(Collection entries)
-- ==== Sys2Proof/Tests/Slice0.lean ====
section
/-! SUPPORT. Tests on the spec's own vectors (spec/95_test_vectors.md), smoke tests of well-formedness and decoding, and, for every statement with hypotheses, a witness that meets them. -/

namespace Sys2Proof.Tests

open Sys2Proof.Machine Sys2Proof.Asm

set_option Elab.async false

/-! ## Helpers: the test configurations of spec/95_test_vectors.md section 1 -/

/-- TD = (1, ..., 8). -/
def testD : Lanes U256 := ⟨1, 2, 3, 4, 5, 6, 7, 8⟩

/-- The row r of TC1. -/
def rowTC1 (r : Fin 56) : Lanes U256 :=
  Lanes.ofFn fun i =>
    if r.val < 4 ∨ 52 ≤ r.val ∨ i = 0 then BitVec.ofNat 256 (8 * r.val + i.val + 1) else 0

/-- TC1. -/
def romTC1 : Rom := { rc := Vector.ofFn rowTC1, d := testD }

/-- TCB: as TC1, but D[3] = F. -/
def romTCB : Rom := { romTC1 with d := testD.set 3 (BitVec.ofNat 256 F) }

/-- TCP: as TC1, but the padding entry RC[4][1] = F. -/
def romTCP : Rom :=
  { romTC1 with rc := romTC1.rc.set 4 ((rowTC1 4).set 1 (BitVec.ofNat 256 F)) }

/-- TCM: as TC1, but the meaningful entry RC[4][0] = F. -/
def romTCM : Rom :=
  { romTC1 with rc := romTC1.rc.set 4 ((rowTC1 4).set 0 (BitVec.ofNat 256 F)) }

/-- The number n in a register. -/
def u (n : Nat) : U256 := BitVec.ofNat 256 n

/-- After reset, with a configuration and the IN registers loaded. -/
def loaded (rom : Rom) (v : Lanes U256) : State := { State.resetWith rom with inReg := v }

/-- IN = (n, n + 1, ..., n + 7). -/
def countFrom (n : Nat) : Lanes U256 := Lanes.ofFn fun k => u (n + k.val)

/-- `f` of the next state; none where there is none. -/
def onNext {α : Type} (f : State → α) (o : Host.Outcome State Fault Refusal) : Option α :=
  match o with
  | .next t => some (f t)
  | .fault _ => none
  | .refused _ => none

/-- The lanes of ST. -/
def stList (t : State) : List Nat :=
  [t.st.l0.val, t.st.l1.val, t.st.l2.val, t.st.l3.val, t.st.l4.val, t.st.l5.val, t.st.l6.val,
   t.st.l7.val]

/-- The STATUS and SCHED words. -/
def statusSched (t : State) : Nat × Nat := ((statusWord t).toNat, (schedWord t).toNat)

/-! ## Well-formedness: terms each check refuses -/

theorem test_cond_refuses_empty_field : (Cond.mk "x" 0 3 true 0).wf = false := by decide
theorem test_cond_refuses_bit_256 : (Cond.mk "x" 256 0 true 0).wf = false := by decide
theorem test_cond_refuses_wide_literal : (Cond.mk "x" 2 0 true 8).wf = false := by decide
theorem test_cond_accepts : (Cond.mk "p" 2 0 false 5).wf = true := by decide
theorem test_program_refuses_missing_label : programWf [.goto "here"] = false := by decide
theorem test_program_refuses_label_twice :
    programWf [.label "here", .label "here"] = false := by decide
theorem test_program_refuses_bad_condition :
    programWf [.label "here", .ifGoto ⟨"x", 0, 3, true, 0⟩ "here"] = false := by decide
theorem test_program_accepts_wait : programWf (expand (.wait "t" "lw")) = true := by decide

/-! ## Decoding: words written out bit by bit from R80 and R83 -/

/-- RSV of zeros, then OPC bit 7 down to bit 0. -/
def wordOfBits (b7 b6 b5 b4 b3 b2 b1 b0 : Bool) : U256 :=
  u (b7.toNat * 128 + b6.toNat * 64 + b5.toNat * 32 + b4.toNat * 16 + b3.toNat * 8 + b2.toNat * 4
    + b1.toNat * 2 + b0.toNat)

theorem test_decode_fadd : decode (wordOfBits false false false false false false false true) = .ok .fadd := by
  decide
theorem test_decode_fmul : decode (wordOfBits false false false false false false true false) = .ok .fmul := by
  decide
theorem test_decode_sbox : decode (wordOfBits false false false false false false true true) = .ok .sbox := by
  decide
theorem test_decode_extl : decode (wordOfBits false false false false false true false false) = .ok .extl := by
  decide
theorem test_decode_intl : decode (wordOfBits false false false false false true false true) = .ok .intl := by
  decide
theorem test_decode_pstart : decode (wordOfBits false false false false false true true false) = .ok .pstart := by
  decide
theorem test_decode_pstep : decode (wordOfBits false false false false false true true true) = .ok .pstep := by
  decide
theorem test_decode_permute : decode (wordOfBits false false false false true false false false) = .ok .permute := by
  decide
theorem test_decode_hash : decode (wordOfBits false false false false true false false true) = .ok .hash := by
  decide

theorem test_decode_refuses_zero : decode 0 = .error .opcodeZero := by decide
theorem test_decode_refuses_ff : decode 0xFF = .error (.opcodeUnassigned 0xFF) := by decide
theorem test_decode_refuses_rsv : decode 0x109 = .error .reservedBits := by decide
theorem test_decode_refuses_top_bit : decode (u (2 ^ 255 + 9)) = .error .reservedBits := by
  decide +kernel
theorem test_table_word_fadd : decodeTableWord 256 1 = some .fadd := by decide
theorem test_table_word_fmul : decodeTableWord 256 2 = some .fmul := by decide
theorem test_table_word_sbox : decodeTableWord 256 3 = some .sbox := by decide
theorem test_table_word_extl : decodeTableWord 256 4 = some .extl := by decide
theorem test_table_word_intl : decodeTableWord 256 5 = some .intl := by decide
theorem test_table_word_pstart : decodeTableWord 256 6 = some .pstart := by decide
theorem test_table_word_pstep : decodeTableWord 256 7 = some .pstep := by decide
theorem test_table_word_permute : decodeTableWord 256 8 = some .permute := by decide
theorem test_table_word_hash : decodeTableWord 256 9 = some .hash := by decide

◆ Problem requirements ◆
All records above must be set down exactly, please.

◆ Problem solution ◆
-- ==== Sys2Proof/Tests/Slice0.lean ====
section
/-! SUPPORT. Tests on the spec's own vectors (spec/95_test_vectors.md), smoke tests of well-formedness and decoding, and, for every statement with hypotheses, a witness that meets them. -/

namespace Sys2Proof.Tests

open Sys2Proof.Machine Sys2Proof.Asm

set_option Elab.async false

/-! ## Helpers: the test configurations of spec/95_test_vectors.md section 1 -/

/-- TD = (1, ..., 8). -/
def testD : Lanes U256 := ⟨1, 2, 3, 4, 5, 6, 7, 8⟩

/-- The row r of TC1. -/
def rowTC1 (r : Fin 56) : Lanes U256 :=
  Lanes.ofFn fun i =>
    if r.val < 4 ∨ 52 ≤ r.val ∨ i = 0 then BitVec.ofNat 256 (8 * r.val + i.val + 1) else 0

/-- TC1. -/
def romTC1 : Rom := { rc := Vector.ofFn rowTC1, d := testD }

/-- TCB: as TC1, but D[3] = F. -/
def romTCB : Rom := { romTC1 with d := testD.set 3 (BitVec.ofNat 256 F) }

/-- TCP: as TC1, but the padding entry RC[4][1] = F. -/
def romTCP : Rom :=
  { romTC1 with rc := romTC1.rc.set 4 ((rowTC1 4).set 1 (BitVec.ofNat 256 F)) }

/-- TCM: as TC1, but the meaningful entry RC[4][0] = F. -/
def romTCM : Rom :=
  { romTC1 with rc := romTC1.rc.set 4 ((rowTC1 4).set 0 (BitVec.ofNat 256 F)) }

/-- The number n in a register. -/
def u (n : Nat) : U256 := BitVec.ofNat 256 n

/-- After reset, with a configuration and the IN registers loaded. -/
def loaded (rom : Rom) (v : Lanes U256) : State := { State.resetWith rom with inReg := v }

/-- IN = (n, n + 1, ..., n + 7). -/
def countFrom (n : Nat) : Lanes U256 := Lanes.ofFn fun k => u (n + k.val)

/-- `f` of the next state; none where there is none. -/
def onNext {α : Type} (f : State → α) (o : Host.Outcome State Fault Refusal) : Option α :=
  match o with
  | .next t => some (f t)
  | .fault _ => none
  | .refused _ => none

/-- The lanes of ST. -/
def stList (t : State) : List Nat :=
  [t.st.l0.val, t.st.l1.val, t.st.l2.val, t.st.l3.val, t.st.l4.val, t.st.l5.val, t.st.l6.val,
   t.st.l7.val]

/-- The STATUS and SCHED words. -/
def statusSched (t : State) : Nat × Nat := ((statusWord t).toNat, (schedWord t).toNat)

/-! ## Well-formedness: terms each check refuses -/

theorem test_cond_refuses_empty_field : (Cond.mk "x" 0 3 true 0).wf = false := by decide
theorem test_cond_refuses_bit_256 : (Cond.mk "x" 256 0 true 0).wf = false := by decide
theorem test_cond_refuses_wide_literal : (Cond.mk "x" 2 0 true 8).wf = false := by decide
theorem test_cond_accepts : (Cond.mk "p" 2 0 false 5).wf = true := by decide
theorem test_program_refuses_missing_label : programWf [.goto "here"] = false := by decide
theorem test_program_refuses_label_twice :
    programWf [.label "here", .label "here"] = false := by decide
theorem test_program_refuses_bad_condition :
    programWf [.label "here", .ifGoto ⟨"x", 0, 3, true, 0⟩ "here"] = false := by decide
theorem test_program_accepts_wait : programWf (expand (.wait "t" "lw")) = true := by decide

/-! ## Decoding: words written out bit by bit from R80 and R83 -/

/-- RSV of zeros, then OPC bit 7 down to bit 0. -/
def wordOfBits (b7 b6 b5 b4 b3 b2 b1 b0 : Bool) : U256 :=
  u (b7.toNat * 128 + b6.toNat * 64 + b5.toNat * 32 + b4.toNat * 16 + b3.toNat * 8 + b2.toNat * 4
    + b1.toNat * 2 + b0.toNat)

theorem test_decode_fadd : decode (wordOfBits false false false false false false false true) = .ok .fadd := by
  decide
theorem test_decode_fmul : decode (wordOfBits false false false false false false true false) = .ok .fmul := by
  decide
theorem test_decode_sbox : decode (wordOfBits false false false false false false true true) = .ok .sbox := by
  decide
theorem test_decode_extl : decode (wordOfBits false false false false false true false false) = .ok .extl := by
  decide
theorem test_decode_intl : decode (wordOfBits false false false false false true false true) = .ok .intl := by
  decide
theorem test_decode_pstart : decode (wordOfBits false false false false false true true false) = .ok .pstart := by
  decide
theorem test_decode_pstep : decode (wordOfBits false false false false false true true true) = .ok .pstep := by
  decide
theorem test_decode_permute : decode (wordOfBits false false false false true false false false) = .ok .permute := by
  decide
theorem test_decode_hash : decode (wordOfBits false false false false true false false true) = .ok .hash := by
  decide

theorem test_decode_refuses_zero : decode 0 = .error .opcodeZero := by decide
theorem test_decode_refuses_ff : decode 0xFF = .error (.opcodeUnassigned 0xFF) := by decide
theorem test_decode_refuses_rsv : decode 0x109 = .error .reservedBits := by decide
theorem test_decode_refuses_top_bit : decode (u (2 ^ 255 + 9)) = .error .reservedBits := by
  decide +kernel
theorem test_table_word_fadd : decodeTableWord 256 1 = some .fadd := by decide
theorem test_table_word_fmul : decodeTableWord 256 2 = some .fmul := by decide
theorem test_table_word_sbox : decodeTableWord 256 3 = some .sbox := by decide
theorem test_table_word_extl : decodeTableWord 256 4 = some .extl := by decide
theorem test_table_word_intl : decodeTableWord 256 5 = some .intl := by decide
theorem test_table_word_pstart : decodeTableWord 256 6 = some .pstart := by decide
theorem test_table_word_pstep : decodeTableWord 256 7 = some .pstep := by decide
theorem test_table_word_permute : decodeTableWord 256 8 = some .permute := by decide
theorem test_table_word_hash : decodeTableWord 256 9 = some .hash := by decide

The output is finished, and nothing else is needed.